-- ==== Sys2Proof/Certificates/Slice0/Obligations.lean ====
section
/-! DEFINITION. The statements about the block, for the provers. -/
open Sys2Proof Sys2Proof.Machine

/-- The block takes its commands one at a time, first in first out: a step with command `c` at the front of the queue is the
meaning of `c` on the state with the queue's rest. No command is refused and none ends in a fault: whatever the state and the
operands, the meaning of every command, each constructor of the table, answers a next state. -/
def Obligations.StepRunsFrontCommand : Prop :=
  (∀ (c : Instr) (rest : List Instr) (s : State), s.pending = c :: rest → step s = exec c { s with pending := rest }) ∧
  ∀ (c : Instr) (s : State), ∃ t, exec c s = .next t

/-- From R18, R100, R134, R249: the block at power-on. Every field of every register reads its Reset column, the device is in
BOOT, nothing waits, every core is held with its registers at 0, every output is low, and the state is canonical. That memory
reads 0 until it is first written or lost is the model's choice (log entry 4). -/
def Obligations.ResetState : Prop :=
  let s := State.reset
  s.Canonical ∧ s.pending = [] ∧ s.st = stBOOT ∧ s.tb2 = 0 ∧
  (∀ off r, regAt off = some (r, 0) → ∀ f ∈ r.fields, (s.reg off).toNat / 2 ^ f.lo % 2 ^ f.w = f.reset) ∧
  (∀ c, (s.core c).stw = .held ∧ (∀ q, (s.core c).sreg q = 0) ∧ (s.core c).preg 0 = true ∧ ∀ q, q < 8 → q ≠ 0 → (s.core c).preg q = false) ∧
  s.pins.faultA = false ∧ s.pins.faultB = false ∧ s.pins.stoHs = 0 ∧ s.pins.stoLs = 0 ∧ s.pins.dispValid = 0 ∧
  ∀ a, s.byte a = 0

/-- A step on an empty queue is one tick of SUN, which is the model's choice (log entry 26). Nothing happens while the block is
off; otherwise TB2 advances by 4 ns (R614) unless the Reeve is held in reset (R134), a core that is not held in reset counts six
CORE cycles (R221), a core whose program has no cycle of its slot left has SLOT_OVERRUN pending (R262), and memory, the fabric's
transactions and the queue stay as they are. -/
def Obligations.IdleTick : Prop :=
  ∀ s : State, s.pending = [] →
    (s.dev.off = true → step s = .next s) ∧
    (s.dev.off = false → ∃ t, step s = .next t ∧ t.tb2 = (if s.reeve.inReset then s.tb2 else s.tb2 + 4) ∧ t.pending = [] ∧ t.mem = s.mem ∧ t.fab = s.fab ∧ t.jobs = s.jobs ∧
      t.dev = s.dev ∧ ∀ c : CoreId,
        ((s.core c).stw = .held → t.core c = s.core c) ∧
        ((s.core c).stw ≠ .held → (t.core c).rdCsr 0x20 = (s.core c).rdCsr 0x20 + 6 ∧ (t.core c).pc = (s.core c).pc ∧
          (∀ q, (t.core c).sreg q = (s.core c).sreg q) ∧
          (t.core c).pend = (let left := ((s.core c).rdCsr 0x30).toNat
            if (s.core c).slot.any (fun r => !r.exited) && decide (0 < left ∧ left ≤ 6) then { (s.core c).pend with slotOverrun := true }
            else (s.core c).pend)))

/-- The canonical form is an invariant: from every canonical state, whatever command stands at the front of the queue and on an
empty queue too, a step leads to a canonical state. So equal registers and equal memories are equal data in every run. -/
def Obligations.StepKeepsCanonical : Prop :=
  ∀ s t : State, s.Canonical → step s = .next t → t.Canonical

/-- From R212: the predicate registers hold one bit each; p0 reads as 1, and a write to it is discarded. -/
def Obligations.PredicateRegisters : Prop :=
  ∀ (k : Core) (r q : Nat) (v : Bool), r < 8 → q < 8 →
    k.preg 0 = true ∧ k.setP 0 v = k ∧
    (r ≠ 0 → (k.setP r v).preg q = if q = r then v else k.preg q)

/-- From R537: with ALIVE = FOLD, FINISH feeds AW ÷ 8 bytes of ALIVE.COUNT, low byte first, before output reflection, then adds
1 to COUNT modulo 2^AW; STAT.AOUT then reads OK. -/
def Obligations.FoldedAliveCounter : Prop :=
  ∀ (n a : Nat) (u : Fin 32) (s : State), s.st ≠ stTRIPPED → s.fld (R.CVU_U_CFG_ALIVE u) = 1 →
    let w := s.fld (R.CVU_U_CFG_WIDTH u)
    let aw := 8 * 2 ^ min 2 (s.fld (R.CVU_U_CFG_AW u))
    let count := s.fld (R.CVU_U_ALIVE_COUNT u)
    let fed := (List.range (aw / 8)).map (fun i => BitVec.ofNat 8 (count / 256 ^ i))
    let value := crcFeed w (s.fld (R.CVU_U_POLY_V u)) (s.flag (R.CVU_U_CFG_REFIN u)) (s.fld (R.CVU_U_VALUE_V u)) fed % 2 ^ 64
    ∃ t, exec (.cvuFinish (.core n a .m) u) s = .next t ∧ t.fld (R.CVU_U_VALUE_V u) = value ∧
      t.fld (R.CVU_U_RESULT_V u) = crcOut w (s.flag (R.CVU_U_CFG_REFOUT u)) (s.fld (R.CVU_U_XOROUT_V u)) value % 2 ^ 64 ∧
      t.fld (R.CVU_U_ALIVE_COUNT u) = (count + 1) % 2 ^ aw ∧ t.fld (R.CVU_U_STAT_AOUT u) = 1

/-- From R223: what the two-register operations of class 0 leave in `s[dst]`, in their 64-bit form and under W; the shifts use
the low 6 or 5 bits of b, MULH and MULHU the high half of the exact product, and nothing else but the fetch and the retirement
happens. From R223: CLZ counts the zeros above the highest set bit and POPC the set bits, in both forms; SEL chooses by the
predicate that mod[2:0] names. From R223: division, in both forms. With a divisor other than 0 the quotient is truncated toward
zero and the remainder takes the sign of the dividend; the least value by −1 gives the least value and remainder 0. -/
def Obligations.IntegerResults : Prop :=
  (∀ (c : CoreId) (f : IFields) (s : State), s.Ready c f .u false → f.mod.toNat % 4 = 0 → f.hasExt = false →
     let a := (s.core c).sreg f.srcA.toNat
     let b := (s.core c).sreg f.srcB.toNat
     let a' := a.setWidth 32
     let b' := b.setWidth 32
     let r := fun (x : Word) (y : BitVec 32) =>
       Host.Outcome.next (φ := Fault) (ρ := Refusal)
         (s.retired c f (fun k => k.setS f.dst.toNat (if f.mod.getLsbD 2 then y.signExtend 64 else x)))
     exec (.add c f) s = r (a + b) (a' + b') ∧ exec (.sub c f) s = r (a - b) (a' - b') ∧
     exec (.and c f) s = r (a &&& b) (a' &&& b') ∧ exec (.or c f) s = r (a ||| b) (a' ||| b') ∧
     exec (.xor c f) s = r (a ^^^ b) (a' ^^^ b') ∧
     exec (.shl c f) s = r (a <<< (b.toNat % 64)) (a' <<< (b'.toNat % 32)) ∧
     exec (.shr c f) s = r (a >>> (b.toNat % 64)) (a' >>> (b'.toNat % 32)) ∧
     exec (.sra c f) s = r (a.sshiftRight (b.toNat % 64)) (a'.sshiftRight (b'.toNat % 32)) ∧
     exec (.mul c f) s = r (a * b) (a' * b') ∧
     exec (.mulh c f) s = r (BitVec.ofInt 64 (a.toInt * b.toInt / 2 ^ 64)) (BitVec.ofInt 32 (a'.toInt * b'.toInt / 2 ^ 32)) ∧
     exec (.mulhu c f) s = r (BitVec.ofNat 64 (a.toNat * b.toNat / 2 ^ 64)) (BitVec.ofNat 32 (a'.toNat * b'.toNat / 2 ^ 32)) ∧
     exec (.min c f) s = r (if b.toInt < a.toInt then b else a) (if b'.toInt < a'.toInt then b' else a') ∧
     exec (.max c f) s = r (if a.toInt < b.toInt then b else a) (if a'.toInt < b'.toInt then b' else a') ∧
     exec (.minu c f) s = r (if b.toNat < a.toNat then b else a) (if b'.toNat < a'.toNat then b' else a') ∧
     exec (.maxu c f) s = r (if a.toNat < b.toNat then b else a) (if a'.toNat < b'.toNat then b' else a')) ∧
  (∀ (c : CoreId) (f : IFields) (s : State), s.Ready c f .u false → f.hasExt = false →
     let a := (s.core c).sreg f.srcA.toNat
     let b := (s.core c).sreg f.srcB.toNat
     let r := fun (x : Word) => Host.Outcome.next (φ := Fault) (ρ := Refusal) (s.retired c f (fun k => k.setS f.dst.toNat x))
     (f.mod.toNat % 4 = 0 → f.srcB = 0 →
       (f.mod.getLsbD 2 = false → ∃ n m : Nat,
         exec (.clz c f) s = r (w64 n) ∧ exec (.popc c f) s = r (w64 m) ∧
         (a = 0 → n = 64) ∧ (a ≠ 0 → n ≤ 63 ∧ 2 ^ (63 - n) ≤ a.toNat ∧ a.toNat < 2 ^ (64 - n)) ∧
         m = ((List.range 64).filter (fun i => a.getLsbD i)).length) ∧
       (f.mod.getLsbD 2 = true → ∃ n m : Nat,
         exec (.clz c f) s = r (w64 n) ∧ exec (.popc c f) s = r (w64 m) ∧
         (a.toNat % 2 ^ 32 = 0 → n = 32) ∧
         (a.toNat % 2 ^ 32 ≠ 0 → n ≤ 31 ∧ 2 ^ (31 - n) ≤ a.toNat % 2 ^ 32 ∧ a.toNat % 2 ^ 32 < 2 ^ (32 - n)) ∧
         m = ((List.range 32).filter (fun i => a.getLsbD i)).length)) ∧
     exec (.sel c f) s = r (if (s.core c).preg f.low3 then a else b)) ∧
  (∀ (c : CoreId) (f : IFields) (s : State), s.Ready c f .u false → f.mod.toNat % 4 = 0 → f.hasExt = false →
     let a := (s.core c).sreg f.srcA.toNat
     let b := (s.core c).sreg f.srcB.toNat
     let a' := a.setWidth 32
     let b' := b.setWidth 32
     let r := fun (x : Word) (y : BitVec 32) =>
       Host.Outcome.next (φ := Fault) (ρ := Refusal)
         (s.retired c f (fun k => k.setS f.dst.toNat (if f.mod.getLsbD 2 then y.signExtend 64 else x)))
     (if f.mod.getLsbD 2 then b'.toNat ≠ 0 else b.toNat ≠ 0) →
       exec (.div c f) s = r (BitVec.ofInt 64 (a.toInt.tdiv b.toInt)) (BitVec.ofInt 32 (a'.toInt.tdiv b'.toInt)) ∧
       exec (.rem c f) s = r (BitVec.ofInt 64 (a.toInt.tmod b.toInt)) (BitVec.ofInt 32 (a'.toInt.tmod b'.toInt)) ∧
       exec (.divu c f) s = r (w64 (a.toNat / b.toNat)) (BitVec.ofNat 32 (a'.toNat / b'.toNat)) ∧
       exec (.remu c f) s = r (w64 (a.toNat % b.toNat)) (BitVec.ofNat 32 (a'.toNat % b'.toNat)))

_ _ _ _ _ _ _

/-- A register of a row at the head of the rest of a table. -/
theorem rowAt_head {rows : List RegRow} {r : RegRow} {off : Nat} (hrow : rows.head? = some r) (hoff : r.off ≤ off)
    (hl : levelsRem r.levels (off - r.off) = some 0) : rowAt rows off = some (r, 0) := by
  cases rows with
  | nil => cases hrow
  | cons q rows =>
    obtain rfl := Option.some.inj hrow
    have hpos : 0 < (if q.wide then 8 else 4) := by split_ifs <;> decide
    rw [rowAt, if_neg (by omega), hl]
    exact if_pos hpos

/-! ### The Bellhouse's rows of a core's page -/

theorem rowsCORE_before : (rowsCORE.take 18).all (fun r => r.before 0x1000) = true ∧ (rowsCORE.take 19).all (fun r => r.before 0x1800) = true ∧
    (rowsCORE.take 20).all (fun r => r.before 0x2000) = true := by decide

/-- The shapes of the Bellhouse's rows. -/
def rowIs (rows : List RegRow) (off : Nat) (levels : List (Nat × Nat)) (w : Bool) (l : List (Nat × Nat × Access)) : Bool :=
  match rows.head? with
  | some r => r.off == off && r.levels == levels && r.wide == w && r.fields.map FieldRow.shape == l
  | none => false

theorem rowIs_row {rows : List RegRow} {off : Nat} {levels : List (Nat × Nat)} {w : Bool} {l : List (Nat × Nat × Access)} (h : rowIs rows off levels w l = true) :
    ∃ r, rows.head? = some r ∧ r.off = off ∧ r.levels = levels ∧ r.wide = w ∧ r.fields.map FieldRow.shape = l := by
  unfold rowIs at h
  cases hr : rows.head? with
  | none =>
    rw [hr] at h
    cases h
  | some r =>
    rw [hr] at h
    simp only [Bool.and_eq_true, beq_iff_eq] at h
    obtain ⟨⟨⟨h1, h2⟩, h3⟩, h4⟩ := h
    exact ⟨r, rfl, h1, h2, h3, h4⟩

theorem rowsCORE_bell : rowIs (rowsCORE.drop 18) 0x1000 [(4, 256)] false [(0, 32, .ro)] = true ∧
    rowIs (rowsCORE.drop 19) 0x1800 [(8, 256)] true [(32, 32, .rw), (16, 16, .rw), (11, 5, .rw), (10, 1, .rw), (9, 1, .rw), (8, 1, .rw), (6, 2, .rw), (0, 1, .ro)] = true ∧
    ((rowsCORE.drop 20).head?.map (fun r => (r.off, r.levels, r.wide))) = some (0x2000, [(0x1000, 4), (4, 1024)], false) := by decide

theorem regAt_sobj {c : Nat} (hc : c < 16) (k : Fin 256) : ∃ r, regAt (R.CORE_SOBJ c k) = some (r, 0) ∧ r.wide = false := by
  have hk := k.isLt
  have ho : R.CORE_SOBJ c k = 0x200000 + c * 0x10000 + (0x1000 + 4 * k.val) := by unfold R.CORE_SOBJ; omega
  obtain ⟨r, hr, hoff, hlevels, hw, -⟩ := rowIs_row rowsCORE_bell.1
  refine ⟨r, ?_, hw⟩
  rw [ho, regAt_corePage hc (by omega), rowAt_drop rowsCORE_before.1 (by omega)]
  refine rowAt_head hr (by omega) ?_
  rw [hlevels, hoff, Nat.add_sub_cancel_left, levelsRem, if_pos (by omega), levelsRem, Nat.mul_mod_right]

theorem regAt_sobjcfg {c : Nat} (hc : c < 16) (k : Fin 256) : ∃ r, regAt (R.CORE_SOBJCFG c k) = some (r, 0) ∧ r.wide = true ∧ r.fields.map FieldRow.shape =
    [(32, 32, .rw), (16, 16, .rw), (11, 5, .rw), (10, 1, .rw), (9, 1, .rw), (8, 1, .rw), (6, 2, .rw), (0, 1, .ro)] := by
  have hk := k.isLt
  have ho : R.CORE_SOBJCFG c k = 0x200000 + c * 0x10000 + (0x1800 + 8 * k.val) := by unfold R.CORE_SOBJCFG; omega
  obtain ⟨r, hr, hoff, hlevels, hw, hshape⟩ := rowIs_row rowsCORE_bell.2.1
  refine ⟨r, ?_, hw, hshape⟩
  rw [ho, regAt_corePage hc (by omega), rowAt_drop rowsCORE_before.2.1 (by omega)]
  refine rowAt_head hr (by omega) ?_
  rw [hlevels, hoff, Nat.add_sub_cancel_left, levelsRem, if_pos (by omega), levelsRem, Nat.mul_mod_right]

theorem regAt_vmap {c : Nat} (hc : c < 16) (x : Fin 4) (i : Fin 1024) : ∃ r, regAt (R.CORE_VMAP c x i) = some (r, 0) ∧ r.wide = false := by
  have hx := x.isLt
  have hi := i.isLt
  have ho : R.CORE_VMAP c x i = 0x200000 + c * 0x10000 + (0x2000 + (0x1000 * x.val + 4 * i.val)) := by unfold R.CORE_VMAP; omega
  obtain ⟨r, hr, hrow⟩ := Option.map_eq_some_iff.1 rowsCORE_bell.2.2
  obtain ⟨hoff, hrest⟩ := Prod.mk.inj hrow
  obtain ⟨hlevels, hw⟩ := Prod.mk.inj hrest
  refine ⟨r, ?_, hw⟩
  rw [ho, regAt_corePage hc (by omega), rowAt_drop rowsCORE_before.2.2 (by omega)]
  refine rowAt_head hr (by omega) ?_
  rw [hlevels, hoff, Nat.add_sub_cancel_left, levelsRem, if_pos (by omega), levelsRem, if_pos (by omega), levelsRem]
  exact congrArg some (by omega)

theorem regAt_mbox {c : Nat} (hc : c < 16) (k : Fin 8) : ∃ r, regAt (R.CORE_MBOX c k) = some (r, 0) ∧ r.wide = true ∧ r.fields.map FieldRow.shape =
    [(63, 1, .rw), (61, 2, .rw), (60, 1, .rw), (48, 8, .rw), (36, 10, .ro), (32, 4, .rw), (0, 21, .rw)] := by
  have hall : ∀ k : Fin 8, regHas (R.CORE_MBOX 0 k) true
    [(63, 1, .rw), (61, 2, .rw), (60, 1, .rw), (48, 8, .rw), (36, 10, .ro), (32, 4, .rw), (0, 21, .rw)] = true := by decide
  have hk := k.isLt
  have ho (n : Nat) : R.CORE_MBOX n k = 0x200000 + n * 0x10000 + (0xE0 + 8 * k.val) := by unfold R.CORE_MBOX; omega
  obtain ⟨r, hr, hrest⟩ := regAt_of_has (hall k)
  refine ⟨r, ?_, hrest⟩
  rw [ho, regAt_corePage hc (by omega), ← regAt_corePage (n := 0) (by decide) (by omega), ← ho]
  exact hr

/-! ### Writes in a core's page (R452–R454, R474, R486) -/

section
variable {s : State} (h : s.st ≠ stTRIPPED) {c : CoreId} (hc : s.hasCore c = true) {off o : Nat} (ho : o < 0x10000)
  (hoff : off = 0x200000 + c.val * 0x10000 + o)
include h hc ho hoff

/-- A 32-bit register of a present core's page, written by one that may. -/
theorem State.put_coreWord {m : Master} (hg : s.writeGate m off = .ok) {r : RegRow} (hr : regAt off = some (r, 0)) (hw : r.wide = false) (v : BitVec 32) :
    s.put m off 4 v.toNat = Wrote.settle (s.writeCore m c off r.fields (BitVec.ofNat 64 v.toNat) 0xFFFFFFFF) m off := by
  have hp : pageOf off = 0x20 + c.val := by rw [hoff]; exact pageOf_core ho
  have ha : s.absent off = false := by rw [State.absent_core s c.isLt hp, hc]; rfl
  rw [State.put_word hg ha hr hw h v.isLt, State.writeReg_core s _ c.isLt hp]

_ _ _ _ _ _ _

Task to carry out: If a line in the records contains the word "Bellhouse", copy it out.

Finished exercise:
/-! ### The Bellhouse's rows of a core's page -/
/-- The shapes of the Bellhouse's rows. -/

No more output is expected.